Copy out every record that follows, word for word.
******************************
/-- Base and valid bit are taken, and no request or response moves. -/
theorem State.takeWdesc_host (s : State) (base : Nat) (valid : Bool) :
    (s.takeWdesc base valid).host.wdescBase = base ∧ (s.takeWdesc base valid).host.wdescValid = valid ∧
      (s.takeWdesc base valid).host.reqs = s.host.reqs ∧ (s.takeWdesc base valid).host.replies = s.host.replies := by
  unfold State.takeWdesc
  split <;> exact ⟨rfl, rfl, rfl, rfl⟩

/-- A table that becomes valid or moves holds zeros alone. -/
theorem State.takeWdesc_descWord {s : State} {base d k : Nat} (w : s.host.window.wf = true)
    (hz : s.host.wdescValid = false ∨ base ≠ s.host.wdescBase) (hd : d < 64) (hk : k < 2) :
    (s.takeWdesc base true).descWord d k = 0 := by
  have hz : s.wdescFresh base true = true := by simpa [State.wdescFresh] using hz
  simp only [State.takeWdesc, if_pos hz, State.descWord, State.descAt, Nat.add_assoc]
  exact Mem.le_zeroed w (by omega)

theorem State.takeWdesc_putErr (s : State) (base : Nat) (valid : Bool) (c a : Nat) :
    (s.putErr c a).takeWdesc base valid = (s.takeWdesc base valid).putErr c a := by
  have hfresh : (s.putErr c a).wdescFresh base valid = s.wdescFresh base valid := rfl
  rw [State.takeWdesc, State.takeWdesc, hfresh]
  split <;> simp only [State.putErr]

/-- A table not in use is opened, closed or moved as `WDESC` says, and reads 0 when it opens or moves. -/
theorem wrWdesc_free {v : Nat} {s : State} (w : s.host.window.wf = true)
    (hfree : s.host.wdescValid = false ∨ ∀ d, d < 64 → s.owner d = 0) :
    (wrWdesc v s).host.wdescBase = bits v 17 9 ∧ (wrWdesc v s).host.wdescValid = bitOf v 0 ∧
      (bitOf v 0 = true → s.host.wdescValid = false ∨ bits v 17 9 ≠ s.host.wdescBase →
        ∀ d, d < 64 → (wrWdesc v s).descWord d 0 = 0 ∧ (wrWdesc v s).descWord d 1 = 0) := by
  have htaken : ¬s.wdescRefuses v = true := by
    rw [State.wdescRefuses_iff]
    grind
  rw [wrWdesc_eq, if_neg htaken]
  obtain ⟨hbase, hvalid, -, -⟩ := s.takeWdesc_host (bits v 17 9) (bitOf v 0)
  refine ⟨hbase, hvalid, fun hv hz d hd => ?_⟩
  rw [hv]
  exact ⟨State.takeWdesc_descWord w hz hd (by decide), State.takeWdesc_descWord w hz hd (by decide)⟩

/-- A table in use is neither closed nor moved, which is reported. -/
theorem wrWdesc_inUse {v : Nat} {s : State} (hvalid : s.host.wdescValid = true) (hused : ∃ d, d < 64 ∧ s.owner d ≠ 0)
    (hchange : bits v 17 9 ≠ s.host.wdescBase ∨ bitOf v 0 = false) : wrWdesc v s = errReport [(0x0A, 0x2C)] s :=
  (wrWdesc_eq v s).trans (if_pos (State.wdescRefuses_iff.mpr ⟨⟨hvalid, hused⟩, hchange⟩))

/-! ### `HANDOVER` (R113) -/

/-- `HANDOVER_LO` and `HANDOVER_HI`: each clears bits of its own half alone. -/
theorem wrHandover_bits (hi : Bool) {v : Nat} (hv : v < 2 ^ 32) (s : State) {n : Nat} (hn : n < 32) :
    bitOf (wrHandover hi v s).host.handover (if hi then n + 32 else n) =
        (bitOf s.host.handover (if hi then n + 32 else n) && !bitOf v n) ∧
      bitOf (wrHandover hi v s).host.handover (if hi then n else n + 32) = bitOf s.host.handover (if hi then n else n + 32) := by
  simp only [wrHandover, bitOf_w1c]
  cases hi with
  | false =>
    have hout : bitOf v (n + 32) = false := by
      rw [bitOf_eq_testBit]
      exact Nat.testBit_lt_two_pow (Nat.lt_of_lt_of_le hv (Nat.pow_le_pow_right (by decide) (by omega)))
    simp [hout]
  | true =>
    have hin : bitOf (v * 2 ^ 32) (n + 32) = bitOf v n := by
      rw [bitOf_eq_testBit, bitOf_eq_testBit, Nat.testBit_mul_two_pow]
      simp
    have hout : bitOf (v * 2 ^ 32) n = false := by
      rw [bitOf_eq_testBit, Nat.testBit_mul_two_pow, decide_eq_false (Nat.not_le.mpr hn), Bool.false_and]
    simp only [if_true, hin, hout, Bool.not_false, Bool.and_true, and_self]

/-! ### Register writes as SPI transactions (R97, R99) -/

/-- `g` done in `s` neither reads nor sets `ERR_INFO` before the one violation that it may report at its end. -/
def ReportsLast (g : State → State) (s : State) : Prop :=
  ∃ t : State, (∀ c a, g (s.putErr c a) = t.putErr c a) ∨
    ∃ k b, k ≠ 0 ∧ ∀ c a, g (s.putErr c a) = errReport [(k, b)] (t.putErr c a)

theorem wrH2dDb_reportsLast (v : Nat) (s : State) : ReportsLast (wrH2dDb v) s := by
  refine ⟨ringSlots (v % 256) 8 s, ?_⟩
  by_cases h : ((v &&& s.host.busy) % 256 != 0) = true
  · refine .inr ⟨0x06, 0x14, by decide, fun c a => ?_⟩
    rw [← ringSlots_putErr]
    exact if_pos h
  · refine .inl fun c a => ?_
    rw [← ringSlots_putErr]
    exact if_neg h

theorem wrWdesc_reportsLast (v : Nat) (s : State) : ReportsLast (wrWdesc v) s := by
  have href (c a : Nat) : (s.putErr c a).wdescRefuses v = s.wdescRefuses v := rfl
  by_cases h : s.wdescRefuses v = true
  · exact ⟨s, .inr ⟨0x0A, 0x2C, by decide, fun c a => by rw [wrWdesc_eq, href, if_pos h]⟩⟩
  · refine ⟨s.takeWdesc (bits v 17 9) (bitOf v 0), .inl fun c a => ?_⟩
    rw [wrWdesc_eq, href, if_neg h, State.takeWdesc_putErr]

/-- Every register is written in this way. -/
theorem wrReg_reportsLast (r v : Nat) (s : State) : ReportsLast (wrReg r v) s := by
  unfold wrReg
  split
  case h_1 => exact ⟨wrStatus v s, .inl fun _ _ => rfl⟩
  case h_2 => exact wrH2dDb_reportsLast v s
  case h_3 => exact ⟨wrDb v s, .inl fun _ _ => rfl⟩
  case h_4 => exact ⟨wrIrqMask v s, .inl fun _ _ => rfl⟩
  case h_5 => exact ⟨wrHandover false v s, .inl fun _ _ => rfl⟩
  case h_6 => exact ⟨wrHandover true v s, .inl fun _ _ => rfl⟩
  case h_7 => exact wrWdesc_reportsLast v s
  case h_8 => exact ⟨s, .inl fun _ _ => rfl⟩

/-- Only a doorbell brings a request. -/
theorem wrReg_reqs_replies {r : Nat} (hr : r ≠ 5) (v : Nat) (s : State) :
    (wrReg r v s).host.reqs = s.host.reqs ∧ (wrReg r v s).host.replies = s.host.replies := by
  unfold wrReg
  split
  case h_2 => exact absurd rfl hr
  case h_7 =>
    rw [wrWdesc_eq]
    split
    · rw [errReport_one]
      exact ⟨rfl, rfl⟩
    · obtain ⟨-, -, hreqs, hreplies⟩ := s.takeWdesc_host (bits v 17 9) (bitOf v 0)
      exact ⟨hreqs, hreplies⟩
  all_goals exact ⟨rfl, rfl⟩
******************************
*Written solution*.
/-- Base and valid bit are taken, and no request or response moves. -/
theorem State.takeWdesc_host (s : State) (base : Nat) (valid : Bool) :
    (s.takeWdesc base valid).host.wdescBase = base ∧ (s.takeWdesc base valid).host.wdescValid = valid ∧
      (s.takeWdesc base valid).host.reqs = s.host.reqs ∧ (s.takeWdesc base valid).host.replies = s.host.replies := by
  unfold State.takeWdesc
  split <;> exact ⟨rfl, rfl, rfl, rfl⟩

/-- A table that becomes valid or moves holds zeros alone. -/
theorem State.takeWdesc_descWord {s : State} {base d k : Nat} (w : s.host.window.wf = true)
    (hz : s.host.wdescValid = false ∨ base ≠ s.host.wdescBase) (hd : d < 64) (hk : k < 2) :
    (s.takeWdesc base true).descWord d k = 0 := by
  have hz : s.wdescFresh base true = true := by simpa [State.wdescFresh] using hz
  simp only [State.takeWdesc, if_pos hz, State.descWord, State.descAt, Nat.add_assoc]
  exact Mem.le_zeroed w (by omega)

theorem State.takeWdesc_putErr (s : State) (base : Nat) (valid : Bool) (c a : Nat) :
    (s.putErr c a).takeWdesc base valid = (s.takeWdesc base valid).putErr c a := by
  have hfresh : (s.putErr c a).wdescFresh base valid = s.wdescFresh base valid := rfl
  rw [State.takeWdesc, State.takeWdesc, hfresh]
  split <;> simp only [State.putErr]

/-- A table not in use is opened, closed or moved as `WDESC` says, and reads 0 when it opens or moves. -/
theorem wrWdesc_free {v : Nat} {s : State} (w : s.host.window.wf = true)
    (hfree : s.host.wdescValid = false ∨ ∀ d, d < 64 → s.owner d = 0) :
    (wrWdesc v s).host.wdescBase = bits v 17 9 ∧ (wrWdesc v s).host.wdescValid = bitOf v 0 ∧
      (bitOf v 0 = true → s.host.wdescValid = false ∨ bits v 17 9 ≠ s.host.wdescBase →
        ∀ d, d < 64 → (wrWdesc v s).descWord d 0 = 0 ∧ (wrWdesc v s).descWord d 1 = 0) := by
  have htaken : ¬s.wdescRefuses v = true := by
    rw [State.wdescRefuses_iff]
    grind
  rw [wrWdesc_eq, if_neg htaken]
  obtain ⟨hbase, hvalid, -, -⟩ := s.takeWdesc_host (bits v 17 9) (bitOf v 0)
  refine ⟨hbase, hvalid, fun hv hz d hd => ?_⟩
  rw [hv]
  exact ⟨State.takeWdesc_descWord w hz hd (by decide), State.takeWdesc_descWord w hz hd (by decide)⟩

/-- A table in use is neither closed nor moved, which is reported. -/
theorem wrWdesc_inUse {v : Nat} {s : State} (hvalid : s.host.wdescValid = true) (hused : ∃ d, d < 64 ∧ s.owner d ≠ 0)
    (hchange : bits v 17 9 ≠ s.host.wdescBase ∨ bitOf v 0 = false) : wrWdesc v s = errReport [(0x0A, 0x2C)] s :=
  (wrWdesc_eq v s).trans (if_pos (State.wdescRefuses_iff.mpr ⟨⟨hvalid, hused⟩, hchange⟩))

/-! ### `HANDOVER` (R113) -/

/-- `HANDOVER_LO` and `HANDOVER_HI`: each clears bits of its own half alone. -/
theorem wrHandover_bits (hi : Bool) {v : Nat} (hv : v < 2 ^ 32) (s : State) {n : Nat} (hn : n < 32) :
    bitOf (wrHandover hi v s).host.handover (if hi then n + 32 else n) =
        (bitOf s.host.handover (if hi then n + 32 else n) && !bitOf v n) ∧
      bitOf (wrHandover hi v s).host.handover (if hi then n else n + 32) = bitOf s.host.handover (if hi then n else n + 32) := by
  simp only [wrHandover, bitOf_w1c]
  cases hi with
  | false =>
    have hout : bitOf v (n + 32) = false := by
      rw [bitOf_eq_testBit]
      exact Nat.testBit_lt_two_pow (Nat.lt_of_lt_of_le hv (Nat.pow_le_pow_right (by decide) (by omega)))
    simp [hout]
  | true =>
    have hin : bitOf (v * 2 ^ 32) (n + 32) = bitOf v n := by
      rw [bitOf_eq_testBit, bitOf_eq_testBit, Nat.testBit_mul_two_pow]
      simp
    have hout : bitOf (v * 2 ^ 32) n = false := by
      rw [bitOf_eq_testBit, Nat.testBit_mul_two_pow, decide_eq_false (Nat.not_le.mpr hn), Bool.false_and]
    simp only [if_true, hin, hout, Bool.not_false, Bool.and_true, and_self]

/-! ### Register writes as SPI transactions (R97, R99) -/

/-- `g` done in `s` neither reads nor sets `ERR_INFO` before the one violation that it may report at its end. -/
def ReportsLast (g : State → State) (s : State) : Prop :=
  ∃ t : State, (∀ c a, g (s.putErr c a) = t.putErr c a) ∨
    ∃ k b, k ≠ 0 ∧ ∀ c a, g (s.putErr c a) = errReport [(k, b)] (t.putErr c a)

theorem wrH2dDb_reportsLast (v : Nat) (s : State) : ReportsLast (wrH2dDb v) s := by
  refine ⟨ringSlots (v % 256) 8 s, ?_⟩
  by_cases h : ((v &&& s.host.busy) % 256 != 0) = true
  · refine .inr ⟨0x06, 0x14, by decide, fun c a => ?_⟩
    rw [← ringSlots_putErr]
    exact if_pos h
  · refine .inl fun c a => ?_
    rw [← ringSlots_putErr]
    exact if_neg h

theorem wrWdesc_reportsLast (v : Nat) (s : State) : ReportsLast (wrWdesc v) s := by
  have href (c a : Nat) : (s.putErr c a).wdescRefuses v = s.wdescRefuses v := rfl
  by_cases h : s.wdescRefuses v = true
  · exact ⟨s, .inr ⟨0x0A, 0x2C, by decide, fun c a => by rw [wrWdesc_eq, href, if_pos h]⟩⟩
  · refine ⟨s.takeWdesc (bits v 17 9) (bitOf v 0), .inl fun c a => ?_⟩
    rw [wrWdesc_eq, href, if_neg h, State.takeWdesc_putErr]

/-- Every register is written in this way. -/
theorem wrReg_reportsLast (r v : Nat) (s : State) : ReportsLast (wrReg r v) s := by
  unfold wrReg
  split
  case h_1 => exact ⟨wrStatus v s, .inl fun _ _ => rfl⟩
  case h_2 => exact wrH2dDb_reportsLast v s
  case h_3 => exact ⟨wrDb v s, .inl fun _ _ => rfl⟩
  case h_4 => exact ⟨wrIrqMask v s, .inl fun _ _ => rfl⟩
  case h_5 => exact ⟨wrHandover false v s, .inl fun _ _ => rfl⟩
  case h_6 => exact ⟨wrHandover true v s, .inl fun _ _ => rfl⟩
  case h_7 => exact wrWdesc_reportsLast v s
  case h_8 => exact ⟨s, .inl fun _ _ => rfl⟩

/-- Only a doorbell brings a request. -/
theorem wrReg_reqs_replies {r : Nat} (hr : r ≠ 5) (v : Nat) (s : State) :
    (wrReg r v s).host.reqs = s.host.reqs ∧ (wrReg r v s).host.replies = s.host.replies := by
  unfold wrReg
  split
  case h_2 => exact absurd rfl hr
  case h_7 =>
    rw [wrWdesc_eq]
    split
    · rw [errReport_one]
      exact ⟨rfl, rfl⟩
    · obtain ⟨-, -, hreqs, hreplies⟩ := s.takeWdesc_host (bits v 17 9) (bitOf v 0)
      exact ⟨hreqs, hreplies⟩
  all_goals exact ⟨rfl, rfl⟩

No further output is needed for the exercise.